[Items from a dataset]
━━━━━━━━

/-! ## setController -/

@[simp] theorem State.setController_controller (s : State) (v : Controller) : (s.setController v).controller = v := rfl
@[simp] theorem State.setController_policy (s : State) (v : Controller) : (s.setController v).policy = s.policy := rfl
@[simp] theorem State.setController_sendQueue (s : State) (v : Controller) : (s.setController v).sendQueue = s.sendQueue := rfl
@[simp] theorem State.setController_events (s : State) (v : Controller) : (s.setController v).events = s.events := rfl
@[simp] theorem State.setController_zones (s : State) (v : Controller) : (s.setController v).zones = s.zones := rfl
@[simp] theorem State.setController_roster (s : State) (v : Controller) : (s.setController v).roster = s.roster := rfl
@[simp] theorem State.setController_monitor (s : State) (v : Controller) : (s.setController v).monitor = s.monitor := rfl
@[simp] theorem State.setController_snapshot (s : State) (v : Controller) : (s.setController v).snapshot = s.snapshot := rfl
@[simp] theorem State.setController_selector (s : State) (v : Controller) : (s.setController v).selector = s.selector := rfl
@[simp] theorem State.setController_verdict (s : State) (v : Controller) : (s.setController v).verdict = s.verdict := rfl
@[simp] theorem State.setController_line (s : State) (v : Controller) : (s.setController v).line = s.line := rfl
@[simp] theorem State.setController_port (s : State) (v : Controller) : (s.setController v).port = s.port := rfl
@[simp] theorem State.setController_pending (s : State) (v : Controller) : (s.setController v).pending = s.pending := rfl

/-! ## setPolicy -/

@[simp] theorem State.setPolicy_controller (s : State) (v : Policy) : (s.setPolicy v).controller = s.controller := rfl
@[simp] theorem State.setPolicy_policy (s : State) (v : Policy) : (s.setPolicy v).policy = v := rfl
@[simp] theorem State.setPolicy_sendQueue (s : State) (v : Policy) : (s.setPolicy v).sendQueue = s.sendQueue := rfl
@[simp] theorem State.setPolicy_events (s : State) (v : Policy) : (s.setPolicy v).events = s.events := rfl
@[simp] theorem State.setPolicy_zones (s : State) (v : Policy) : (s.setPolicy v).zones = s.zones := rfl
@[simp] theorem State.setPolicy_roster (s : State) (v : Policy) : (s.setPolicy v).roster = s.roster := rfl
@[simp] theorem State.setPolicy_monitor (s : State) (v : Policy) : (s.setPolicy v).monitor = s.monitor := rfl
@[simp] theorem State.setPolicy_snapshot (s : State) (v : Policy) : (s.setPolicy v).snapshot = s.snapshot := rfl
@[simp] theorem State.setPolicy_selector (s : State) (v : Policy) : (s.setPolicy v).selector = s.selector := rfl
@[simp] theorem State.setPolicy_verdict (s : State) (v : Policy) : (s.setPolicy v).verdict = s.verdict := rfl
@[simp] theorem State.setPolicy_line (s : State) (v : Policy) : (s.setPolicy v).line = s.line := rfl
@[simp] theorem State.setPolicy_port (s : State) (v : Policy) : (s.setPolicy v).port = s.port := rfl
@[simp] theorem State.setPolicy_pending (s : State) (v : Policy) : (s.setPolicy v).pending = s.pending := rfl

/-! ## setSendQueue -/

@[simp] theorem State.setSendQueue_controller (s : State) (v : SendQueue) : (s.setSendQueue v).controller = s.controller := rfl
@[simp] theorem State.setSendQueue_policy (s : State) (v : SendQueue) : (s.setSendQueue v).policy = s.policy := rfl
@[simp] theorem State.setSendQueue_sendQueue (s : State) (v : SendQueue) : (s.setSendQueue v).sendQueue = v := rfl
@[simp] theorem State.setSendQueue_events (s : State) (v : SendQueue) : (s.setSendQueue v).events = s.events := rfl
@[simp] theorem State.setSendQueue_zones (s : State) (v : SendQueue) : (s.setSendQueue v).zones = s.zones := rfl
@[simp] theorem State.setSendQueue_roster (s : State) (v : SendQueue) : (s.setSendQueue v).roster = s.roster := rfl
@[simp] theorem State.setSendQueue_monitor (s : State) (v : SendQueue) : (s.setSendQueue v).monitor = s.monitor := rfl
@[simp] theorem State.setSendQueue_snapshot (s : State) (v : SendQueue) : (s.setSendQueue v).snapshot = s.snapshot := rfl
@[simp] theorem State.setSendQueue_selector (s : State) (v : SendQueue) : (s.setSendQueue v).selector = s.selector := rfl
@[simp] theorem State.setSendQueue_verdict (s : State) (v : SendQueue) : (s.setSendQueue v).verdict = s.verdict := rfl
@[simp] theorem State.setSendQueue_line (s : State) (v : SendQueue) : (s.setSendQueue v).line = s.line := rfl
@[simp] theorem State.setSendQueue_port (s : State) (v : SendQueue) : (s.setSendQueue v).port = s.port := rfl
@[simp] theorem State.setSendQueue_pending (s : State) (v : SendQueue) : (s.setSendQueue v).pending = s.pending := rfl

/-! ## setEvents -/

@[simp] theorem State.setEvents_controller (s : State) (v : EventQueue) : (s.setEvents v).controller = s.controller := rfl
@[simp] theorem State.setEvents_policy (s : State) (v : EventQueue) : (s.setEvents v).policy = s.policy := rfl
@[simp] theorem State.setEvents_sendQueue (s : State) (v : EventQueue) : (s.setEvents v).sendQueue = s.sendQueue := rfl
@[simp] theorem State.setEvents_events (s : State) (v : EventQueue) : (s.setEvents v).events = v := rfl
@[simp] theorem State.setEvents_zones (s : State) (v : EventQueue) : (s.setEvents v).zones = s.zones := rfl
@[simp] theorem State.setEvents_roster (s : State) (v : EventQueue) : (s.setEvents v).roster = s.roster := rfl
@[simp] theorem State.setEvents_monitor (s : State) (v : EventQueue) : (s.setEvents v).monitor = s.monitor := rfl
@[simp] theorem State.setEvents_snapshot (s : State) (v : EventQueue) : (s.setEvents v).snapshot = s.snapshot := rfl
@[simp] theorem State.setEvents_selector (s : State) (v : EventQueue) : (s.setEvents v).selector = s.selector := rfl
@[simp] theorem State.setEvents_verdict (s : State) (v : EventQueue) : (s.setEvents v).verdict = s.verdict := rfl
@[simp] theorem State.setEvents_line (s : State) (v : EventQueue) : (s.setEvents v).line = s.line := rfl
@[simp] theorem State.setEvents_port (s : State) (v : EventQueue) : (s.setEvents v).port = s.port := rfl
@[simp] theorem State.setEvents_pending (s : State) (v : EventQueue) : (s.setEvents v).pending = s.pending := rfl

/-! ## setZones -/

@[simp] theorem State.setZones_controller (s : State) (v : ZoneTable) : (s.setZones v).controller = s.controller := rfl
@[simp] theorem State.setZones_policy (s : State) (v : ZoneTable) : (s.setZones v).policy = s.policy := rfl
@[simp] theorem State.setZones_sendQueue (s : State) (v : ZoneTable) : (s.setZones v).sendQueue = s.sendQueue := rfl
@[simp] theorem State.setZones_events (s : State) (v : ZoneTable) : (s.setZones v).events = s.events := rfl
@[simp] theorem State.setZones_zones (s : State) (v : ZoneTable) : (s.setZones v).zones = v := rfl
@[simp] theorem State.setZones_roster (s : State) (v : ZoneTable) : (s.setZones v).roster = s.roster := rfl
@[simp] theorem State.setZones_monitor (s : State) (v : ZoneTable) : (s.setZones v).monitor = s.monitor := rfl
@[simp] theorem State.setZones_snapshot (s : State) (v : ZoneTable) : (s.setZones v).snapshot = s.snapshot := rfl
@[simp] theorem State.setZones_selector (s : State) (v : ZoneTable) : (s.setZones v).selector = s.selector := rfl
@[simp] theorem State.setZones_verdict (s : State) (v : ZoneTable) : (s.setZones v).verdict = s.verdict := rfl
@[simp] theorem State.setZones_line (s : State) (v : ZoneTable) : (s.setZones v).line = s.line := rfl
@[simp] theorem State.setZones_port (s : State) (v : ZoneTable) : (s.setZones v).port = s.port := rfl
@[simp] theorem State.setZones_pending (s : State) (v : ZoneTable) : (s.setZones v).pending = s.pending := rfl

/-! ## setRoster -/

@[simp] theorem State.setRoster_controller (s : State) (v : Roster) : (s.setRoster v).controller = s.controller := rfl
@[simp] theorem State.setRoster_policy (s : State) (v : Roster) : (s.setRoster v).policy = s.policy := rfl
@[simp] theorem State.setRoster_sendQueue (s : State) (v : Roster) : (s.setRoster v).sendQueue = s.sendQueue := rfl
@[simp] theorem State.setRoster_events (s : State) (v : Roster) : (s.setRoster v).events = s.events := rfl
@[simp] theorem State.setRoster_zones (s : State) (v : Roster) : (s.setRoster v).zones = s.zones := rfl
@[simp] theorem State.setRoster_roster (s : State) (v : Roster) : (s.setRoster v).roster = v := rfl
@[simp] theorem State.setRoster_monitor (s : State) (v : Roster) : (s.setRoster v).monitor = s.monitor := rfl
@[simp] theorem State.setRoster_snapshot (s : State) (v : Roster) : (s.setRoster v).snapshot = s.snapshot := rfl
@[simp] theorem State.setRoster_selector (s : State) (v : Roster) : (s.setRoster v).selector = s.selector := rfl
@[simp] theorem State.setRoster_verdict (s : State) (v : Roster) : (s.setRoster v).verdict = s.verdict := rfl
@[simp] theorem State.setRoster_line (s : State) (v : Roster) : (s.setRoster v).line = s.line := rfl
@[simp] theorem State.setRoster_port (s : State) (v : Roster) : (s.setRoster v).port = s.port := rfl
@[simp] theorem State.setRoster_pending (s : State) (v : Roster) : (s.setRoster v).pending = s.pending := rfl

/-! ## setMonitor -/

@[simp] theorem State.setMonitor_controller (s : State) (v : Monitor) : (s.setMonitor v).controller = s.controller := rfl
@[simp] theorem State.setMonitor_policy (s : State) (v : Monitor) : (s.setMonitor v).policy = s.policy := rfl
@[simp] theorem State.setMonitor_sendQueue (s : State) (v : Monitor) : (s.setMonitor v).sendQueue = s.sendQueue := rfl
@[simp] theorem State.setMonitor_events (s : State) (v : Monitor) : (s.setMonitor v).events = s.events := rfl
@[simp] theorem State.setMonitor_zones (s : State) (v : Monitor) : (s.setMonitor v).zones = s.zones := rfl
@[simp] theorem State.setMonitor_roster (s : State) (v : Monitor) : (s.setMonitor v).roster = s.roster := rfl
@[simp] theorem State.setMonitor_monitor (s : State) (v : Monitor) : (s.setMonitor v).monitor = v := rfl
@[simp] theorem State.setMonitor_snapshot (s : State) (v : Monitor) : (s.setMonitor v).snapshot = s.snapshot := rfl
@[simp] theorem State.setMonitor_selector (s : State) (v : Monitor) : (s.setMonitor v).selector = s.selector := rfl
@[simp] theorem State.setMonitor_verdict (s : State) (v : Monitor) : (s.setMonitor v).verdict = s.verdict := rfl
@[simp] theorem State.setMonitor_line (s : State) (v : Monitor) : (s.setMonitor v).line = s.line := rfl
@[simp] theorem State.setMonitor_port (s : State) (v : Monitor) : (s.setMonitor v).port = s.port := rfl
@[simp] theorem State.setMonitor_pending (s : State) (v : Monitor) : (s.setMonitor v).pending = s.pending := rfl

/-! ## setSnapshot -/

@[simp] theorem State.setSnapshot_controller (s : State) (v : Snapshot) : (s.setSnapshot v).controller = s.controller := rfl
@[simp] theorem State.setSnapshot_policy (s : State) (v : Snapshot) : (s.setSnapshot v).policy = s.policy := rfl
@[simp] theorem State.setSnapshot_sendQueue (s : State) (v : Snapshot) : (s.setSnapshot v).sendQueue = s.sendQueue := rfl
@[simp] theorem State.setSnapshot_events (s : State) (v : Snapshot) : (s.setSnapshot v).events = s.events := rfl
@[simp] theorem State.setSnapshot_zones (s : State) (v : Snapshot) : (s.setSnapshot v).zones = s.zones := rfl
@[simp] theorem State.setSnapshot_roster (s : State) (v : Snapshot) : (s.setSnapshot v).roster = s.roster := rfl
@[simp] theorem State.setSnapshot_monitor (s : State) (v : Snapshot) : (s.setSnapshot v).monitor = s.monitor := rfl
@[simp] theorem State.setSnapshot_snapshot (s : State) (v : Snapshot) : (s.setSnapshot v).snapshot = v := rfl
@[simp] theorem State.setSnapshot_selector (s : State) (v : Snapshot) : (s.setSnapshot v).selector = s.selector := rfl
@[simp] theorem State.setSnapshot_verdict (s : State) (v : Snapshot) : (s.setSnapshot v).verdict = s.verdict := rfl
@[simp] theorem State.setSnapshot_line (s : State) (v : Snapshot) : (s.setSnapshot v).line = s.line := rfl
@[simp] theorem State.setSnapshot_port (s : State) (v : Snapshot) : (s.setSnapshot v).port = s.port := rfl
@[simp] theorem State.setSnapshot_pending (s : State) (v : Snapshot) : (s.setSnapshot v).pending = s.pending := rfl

━━━━━━━━

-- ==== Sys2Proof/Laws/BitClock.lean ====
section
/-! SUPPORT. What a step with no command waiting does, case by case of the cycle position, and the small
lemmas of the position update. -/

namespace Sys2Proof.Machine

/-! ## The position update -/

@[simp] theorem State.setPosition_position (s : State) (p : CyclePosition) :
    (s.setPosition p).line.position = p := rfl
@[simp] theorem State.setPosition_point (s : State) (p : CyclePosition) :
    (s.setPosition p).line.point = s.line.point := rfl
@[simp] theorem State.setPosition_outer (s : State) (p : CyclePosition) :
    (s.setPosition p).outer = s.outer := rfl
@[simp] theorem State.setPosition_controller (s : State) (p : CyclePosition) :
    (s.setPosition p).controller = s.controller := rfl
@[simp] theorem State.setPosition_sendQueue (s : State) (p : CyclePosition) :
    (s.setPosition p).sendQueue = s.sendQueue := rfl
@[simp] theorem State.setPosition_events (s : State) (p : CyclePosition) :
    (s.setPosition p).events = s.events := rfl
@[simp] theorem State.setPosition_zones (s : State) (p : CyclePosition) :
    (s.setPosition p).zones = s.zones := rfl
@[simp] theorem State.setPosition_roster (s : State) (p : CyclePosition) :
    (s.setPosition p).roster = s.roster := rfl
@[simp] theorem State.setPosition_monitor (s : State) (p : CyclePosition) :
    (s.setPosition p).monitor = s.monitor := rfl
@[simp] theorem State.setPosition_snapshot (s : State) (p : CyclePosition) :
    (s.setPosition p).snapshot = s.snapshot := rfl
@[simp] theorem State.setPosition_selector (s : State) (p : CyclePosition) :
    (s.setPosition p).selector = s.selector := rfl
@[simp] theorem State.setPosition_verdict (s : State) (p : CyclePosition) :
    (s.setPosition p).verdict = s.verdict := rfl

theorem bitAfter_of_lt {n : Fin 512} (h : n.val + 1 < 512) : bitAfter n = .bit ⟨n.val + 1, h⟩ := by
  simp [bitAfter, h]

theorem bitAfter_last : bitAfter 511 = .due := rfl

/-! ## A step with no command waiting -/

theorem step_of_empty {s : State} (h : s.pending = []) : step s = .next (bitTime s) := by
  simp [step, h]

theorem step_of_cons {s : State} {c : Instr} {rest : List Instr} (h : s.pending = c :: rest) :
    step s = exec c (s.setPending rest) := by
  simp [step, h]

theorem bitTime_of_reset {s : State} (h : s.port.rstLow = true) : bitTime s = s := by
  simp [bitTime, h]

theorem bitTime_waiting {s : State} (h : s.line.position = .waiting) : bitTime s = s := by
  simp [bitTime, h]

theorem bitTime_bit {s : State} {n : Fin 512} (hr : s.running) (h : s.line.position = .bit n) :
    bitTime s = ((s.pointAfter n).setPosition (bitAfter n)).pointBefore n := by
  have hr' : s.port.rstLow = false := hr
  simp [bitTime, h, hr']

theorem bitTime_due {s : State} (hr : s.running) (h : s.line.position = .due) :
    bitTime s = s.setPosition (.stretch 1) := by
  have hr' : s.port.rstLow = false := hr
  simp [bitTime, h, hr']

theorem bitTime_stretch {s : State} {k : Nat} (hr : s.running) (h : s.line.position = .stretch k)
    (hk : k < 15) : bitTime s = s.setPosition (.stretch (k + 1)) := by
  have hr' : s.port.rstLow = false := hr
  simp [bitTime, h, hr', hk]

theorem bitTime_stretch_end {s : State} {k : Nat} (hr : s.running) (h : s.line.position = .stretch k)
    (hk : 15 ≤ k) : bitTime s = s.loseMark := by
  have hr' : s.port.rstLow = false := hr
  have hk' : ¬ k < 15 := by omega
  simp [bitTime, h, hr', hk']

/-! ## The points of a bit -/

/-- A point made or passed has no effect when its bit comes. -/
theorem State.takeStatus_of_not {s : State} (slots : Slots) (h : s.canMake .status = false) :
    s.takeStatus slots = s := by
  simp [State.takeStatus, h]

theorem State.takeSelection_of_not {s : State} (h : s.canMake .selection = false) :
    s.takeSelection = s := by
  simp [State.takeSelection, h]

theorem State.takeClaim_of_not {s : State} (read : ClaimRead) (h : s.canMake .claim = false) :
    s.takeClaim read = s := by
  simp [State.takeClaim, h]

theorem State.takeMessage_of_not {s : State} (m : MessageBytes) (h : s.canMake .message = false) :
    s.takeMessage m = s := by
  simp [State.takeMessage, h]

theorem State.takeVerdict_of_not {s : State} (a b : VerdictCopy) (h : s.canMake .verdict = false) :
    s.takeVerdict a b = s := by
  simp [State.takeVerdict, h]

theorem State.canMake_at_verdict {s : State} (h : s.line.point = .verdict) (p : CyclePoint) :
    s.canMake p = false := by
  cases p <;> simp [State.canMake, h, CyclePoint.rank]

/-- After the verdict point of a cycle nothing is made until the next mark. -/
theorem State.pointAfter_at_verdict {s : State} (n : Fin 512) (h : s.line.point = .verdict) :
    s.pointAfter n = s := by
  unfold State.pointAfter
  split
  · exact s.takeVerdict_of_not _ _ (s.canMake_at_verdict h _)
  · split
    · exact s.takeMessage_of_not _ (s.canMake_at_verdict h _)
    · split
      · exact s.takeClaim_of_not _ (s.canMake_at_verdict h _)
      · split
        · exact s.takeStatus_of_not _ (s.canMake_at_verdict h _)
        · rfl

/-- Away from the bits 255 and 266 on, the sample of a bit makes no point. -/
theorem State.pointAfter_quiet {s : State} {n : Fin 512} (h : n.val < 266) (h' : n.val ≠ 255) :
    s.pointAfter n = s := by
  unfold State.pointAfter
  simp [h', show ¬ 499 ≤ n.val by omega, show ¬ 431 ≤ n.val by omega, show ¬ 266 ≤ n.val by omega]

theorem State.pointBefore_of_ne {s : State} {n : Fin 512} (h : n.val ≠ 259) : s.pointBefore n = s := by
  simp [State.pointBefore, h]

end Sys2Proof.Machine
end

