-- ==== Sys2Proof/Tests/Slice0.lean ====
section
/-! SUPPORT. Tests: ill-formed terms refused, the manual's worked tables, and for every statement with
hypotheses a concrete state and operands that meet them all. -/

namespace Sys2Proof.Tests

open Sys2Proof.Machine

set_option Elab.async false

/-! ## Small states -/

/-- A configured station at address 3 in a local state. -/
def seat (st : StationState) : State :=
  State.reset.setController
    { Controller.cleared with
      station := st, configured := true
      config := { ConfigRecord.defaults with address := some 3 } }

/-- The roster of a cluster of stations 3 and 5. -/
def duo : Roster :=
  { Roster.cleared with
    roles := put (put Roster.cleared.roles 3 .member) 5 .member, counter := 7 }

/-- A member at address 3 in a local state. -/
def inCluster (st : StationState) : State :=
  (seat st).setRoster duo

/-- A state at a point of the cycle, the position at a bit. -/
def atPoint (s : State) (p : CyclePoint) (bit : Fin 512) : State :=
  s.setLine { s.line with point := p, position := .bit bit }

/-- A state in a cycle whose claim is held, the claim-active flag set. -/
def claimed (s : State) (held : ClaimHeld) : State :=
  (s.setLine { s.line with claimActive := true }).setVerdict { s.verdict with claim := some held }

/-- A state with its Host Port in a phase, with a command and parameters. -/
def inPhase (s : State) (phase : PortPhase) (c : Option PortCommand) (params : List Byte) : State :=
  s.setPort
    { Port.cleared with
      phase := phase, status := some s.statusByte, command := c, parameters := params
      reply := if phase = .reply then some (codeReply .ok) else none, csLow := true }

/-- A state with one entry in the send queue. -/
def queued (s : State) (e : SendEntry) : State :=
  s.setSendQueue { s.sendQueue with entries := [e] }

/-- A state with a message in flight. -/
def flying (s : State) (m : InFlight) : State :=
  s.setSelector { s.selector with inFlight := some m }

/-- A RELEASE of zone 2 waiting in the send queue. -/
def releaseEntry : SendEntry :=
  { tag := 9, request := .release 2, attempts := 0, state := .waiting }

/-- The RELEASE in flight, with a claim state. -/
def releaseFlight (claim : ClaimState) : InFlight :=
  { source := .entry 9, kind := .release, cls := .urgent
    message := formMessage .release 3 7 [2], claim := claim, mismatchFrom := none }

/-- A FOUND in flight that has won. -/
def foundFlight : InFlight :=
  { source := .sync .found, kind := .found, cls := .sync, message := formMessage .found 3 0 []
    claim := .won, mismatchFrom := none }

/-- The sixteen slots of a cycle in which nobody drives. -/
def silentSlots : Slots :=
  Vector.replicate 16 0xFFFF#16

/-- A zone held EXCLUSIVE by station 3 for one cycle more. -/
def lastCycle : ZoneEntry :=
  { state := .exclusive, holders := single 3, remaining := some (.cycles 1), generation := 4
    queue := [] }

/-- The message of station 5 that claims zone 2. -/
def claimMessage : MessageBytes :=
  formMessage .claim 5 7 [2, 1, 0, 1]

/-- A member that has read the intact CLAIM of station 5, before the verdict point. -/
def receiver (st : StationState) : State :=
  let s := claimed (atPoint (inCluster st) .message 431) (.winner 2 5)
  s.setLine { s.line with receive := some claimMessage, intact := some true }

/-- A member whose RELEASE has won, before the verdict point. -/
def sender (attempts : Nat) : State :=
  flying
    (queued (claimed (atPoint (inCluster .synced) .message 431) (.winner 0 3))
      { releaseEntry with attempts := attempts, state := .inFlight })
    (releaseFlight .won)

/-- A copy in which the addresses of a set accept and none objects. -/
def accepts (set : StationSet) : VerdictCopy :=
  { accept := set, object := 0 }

━━━━━━━━

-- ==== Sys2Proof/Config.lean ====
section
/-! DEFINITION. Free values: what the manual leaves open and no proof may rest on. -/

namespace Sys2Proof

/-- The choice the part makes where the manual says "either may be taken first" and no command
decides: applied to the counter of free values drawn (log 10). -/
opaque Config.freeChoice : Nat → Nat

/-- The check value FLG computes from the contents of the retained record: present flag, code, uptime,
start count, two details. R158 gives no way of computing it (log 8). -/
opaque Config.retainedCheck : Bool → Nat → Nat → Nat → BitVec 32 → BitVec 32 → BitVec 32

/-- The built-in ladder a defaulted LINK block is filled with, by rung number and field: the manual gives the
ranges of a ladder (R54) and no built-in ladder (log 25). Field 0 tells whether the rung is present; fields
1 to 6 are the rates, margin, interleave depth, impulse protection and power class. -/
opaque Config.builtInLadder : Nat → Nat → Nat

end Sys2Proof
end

━━━━━━━━

▶ _ACTION ITEM_
From the data above, return every line from the line that has "(s.setZones v).verdict = s.verdict := rfl" up to and including the line that has "(s.setRoster v).controller = s.controller := rfl", exactly.

▶ _WRITTEN RESPONSE_
@[simp] theorem State.setZones_verdict (s : State) (v : ZoneTable) : (s.setZones v).verdict = s.verdict := rfl
@[simp] theorem State.setZones_line (s : State) (v : ZoneTable) : (s.setZones v).line = s.line := rfl
@[simp] theorem State.setZones_port (s : State) (v : ZoneTable) : (s.setZones v).port = s.port := rfl
@[simp] theorem State.setZones_pending (s : State) (v : ZoneTable) : (s.setZones v).pending = s.pending := rfl

/-! ## setRoster -/

@[simp] theorem State.setRoster_controller (s : State) (v : Roster) : (s.setRoster v).controller = s.controller := rfl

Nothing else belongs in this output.